▶ [Problem description]: Look below for the line holding "from (log 6)." and the line holding "b.bitbuf.length ≤ b.cap ∧". Transcribe exactly those lines and all lines between them, nothing more.

▶ [Given entries]:
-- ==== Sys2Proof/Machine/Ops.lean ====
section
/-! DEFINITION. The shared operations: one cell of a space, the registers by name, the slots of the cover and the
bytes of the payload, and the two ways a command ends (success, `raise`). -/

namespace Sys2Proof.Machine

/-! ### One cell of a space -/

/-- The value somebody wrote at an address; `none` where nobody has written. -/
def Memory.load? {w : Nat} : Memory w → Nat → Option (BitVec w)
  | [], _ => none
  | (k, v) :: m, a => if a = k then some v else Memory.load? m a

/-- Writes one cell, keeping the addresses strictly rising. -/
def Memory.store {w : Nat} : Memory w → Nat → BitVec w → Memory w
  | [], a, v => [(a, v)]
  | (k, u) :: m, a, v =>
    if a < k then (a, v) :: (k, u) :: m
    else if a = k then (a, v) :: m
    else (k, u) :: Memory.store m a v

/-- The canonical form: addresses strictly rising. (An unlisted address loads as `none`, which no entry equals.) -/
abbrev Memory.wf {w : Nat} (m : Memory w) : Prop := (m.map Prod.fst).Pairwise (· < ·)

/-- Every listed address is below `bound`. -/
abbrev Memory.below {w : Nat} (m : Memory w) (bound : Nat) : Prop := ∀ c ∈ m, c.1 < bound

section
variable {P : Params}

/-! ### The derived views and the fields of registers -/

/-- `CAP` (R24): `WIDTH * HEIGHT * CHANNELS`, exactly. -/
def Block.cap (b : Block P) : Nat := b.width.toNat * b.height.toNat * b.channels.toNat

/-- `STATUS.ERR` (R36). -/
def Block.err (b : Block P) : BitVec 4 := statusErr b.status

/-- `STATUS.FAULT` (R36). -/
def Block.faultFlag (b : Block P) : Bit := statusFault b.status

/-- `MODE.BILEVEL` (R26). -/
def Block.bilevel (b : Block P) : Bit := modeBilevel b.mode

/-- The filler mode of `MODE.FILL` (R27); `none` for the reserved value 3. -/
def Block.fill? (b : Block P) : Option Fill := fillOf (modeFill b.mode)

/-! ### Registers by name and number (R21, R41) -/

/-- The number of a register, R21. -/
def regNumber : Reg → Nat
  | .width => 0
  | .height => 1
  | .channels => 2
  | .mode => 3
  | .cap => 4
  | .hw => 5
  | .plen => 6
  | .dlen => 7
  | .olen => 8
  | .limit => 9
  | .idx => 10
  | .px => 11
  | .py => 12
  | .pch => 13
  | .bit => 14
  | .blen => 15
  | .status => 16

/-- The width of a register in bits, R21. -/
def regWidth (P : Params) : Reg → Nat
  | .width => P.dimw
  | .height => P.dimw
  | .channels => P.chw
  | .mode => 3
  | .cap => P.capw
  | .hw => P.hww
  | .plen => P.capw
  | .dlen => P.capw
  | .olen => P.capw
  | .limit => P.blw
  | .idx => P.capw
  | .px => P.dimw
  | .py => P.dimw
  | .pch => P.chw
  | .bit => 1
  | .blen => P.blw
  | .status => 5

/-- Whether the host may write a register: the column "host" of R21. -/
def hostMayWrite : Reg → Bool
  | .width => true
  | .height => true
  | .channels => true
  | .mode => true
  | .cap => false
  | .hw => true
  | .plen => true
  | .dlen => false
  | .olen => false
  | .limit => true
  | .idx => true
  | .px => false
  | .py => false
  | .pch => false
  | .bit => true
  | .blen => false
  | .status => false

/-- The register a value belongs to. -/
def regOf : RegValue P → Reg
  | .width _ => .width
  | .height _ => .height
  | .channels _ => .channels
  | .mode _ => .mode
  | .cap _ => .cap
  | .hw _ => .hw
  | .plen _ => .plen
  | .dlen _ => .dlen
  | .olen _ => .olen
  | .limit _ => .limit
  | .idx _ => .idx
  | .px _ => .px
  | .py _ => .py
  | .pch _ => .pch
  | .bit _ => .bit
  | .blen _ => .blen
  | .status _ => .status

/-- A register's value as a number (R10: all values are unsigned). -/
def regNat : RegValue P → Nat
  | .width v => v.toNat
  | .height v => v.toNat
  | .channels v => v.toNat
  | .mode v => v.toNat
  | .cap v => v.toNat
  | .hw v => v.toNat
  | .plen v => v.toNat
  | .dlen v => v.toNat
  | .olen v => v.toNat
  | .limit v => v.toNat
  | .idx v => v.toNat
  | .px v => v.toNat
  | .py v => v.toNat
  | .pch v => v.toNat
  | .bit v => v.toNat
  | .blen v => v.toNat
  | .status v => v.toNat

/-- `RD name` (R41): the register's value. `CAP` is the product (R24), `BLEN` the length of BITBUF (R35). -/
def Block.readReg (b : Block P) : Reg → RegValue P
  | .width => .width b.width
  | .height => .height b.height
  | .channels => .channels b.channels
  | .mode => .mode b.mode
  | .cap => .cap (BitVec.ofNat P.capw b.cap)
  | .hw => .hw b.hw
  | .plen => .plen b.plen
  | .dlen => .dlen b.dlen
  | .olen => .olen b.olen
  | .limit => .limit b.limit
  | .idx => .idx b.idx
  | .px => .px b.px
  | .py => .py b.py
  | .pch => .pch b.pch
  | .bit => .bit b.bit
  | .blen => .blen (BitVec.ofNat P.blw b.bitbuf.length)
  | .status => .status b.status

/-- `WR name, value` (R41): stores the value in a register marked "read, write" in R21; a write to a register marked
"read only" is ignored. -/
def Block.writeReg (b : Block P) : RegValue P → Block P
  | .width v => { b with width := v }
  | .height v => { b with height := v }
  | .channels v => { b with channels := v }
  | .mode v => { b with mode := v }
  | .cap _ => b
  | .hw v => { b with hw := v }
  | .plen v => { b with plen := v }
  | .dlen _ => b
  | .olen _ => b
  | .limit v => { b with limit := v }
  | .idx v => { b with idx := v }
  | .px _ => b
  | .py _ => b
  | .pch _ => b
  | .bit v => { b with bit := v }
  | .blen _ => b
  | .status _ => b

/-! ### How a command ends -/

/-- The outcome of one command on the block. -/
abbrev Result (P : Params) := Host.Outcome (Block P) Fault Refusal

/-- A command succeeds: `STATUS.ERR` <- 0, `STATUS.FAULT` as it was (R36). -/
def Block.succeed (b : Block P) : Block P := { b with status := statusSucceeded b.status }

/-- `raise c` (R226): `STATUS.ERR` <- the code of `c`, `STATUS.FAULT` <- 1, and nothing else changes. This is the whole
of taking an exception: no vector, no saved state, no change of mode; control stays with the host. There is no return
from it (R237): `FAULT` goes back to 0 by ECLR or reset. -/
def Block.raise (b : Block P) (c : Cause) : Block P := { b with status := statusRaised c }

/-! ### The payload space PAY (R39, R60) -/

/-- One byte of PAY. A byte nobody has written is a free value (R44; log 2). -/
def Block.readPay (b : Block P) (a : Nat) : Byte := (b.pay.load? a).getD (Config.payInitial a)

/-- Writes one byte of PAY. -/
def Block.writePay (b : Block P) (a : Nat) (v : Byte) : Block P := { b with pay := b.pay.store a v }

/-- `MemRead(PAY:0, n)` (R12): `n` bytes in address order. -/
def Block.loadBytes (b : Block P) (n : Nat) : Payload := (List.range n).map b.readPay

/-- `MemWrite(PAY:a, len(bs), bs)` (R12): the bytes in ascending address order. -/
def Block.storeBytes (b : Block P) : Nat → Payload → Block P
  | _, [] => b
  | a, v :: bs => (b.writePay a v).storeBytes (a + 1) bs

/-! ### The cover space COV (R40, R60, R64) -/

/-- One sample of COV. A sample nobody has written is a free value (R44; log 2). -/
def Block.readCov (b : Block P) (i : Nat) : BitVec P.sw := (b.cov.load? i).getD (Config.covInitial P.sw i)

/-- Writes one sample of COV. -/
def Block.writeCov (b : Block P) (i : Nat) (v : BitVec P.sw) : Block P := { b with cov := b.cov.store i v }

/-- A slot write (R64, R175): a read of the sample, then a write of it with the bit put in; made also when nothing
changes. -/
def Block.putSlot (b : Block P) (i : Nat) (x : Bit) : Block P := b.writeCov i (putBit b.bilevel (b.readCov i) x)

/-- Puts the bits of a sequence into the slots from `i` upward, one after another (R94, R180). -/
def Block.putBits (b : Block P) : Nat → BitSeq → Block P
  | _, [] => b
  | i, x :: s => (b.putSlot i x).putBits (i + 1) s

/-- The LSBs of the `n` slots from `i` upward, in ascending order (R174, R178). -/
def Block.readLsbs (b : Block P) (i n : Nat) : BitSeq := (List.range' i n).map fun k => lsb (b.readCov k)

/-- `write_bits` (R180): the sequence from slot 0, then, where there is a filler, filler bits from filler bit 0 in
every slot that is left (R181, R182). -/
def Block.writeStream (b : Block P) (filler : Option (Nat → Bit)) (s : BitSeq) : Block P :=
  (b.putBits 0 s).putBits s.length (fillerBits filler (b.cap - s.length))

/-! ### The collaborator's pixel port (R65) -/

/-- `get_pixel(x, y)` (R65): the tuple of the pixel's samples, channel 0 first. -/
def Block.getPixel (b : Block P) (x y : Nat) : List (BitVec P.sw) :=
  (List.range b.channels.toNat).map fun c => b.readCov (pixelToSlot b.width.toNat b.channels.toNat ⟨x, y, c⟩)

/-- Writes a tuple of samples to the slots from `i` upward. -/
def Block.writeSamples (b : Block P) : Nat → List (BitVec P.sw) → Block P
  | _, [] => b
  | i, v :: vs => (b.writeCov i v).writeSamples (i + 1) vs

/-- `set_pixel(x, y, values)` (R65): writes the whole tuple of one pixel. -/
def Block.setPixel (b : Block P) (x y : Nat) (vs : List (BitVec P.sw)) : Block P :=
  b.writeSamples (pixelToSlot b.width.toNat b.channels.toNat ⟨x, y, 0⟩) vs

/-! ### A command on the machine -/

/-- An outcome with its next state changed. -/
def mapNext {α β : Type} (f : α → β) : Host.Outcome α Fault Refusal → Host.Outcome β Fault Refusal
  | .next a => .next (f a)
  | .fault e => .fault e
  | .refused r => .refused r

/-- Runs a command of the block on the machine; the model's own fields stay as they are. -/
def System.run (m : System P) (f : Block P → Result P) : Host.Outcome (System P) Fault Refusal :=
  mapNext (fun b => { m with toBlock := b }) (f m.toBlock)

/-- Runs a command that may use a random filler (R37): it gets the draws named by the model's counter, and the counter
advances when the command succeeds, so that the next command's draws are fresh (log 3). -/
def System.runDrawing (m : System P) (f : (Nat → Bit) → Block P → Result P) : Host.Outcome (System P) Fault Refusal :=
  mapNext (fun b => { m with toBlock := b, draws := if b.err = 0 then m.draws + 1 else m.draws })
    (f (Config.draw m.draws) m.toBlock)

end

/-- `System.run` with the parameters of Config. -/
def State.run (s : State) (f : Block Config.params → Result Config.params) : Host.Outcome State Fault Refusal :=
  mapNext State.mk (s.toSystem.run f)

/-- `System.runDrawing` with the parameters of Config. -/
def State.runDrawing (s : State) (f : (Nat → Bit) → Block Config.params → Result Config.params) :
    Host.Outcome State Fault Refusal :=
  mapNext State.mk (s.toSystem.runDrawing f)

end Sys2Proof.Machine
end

--

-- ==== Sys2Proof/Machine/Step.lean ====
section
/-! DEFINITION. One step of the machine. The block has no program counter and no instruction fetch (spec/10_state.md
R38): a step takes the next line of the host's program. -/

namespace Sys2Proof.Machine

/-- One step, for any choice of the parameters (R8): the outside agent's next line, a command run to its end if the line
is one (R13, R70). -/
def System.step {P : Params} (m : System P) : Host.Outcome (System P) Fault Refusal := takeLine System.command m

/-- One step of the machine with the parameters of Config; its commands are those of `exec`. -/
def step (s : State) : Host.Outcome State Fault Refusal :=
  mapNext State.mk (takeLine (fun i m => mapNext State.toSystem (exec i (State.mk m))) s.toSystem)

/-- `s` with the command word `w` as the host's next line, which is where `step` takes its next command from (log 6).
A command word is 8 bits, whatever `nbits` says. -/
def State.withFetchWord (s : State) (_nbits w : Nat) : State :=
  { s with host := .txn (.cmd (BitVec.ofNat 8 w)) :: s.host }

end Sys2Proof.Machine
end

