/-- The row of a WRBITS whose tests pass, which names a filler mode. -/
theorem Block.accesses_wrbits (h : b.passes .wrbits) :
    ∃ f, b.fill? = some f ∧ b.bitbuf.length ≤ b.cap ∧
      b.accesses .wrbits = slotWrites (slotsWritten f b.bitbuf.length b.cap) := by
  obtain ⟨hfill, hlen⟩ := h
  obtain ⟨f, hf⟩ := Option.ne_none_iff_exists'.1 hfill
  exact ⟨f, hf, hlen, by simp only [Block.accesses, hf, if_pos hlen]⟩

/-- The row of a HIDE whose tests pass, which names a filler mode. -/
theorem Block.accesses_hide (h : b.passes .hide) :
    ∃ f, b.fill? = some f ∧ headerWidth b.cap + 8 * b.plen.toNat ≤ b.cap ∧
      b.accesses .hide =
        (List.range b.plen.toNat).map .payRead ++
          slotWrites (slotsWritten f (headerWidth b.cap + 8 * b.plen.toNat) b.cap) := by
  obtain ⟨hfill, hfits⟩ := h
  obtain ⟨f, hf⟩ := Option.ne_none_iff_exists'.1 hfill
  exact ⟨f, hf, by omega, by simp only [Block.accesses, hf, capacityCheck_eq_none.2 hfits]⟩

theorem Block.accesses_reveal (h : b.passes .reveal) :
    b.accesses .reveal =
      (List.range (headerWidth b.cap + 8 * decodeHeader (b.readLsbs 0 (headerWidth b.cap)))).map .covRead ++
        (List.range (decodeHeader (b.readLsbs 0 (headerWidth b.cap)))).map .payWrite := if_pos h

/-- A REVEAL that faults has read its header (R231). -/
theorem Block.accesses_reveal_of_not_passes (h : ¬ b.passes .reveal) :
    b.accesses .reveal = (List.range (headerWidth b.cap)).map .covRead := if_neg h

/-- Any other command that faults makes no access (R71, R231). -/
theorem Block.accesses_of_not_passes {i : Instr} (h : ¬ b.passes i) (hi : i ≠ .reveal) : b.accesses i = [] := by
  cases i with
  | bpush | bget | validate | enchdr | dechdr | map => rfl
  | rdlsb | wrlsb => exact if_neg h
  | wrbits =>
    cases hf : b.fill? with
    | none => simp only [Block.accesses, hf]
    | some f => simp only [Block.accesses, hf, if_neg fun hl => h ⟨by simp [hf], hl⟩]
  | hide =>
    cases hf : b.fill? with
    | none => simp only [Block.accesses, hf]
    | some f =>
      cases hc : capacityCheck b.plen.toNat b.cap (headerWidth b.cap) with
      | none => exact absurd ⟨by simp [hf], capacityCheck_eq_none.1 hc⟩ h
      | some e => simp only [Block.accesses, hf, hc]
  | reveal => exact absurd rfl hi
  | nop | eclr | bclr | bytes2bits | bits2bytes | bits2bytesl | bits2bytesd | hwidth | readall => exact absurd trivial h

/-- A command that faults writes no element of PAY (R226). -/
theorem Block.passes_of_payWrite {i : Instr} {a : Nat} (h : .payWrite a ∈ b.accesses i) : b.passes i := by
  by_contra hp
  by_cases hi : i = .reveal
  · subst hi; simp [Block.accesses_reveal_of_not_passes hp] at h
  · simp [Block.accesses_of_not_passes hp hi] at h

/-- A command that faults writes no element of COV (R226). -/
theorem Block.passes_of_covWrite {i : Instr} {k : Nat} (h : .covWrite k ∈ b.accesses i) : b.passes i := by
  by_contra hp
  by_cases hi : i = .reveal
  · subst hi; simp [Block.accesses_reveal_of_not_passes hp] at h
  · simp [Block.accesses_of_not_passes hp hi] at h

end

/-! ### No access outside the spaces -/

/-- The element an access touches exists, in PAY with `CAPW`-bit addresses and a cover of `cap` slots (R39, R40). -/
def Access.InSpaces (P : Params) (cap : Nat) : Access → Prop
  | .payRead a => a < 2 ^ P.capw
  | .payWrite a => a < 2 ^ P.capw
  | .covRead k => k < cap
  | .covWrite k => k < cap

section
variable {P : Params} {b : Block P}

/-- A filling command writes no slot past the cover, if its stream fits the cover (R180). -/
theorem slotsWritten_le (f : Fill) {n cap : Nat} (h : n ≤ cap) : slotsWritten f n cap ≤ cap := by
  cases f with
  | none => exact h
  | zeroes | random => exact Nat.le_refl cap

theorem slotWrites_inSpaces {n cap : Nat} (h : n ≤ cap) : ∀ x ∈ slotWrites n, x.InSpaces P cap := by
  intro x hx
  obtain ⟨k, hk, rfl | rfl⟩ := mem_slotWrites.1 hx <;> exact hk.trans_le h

▶ [Result of this task]:
/-- `s` with the command word `w` as the host's next line, which is where `step` takes its next command from (log 6).
A command word is 8 bits, whatever `nbits` says. -/
def State.withFetchWord (s : State) (_nbits w : Nat) : State :=
  { s with host := .txn (.cmd (BitVec.ofNat 8 w)) :: s.host }

end Sys2Proof.Machine
end

/-- The row of a WRBITS whose tests pass, which names a filler mode. -/
theorem Block.accesses_wrbits (h : b.passes .wrbits) :
    ∃ f, b.fill? = some f ∧ b.bitbuf.length ≤ b.cap ∧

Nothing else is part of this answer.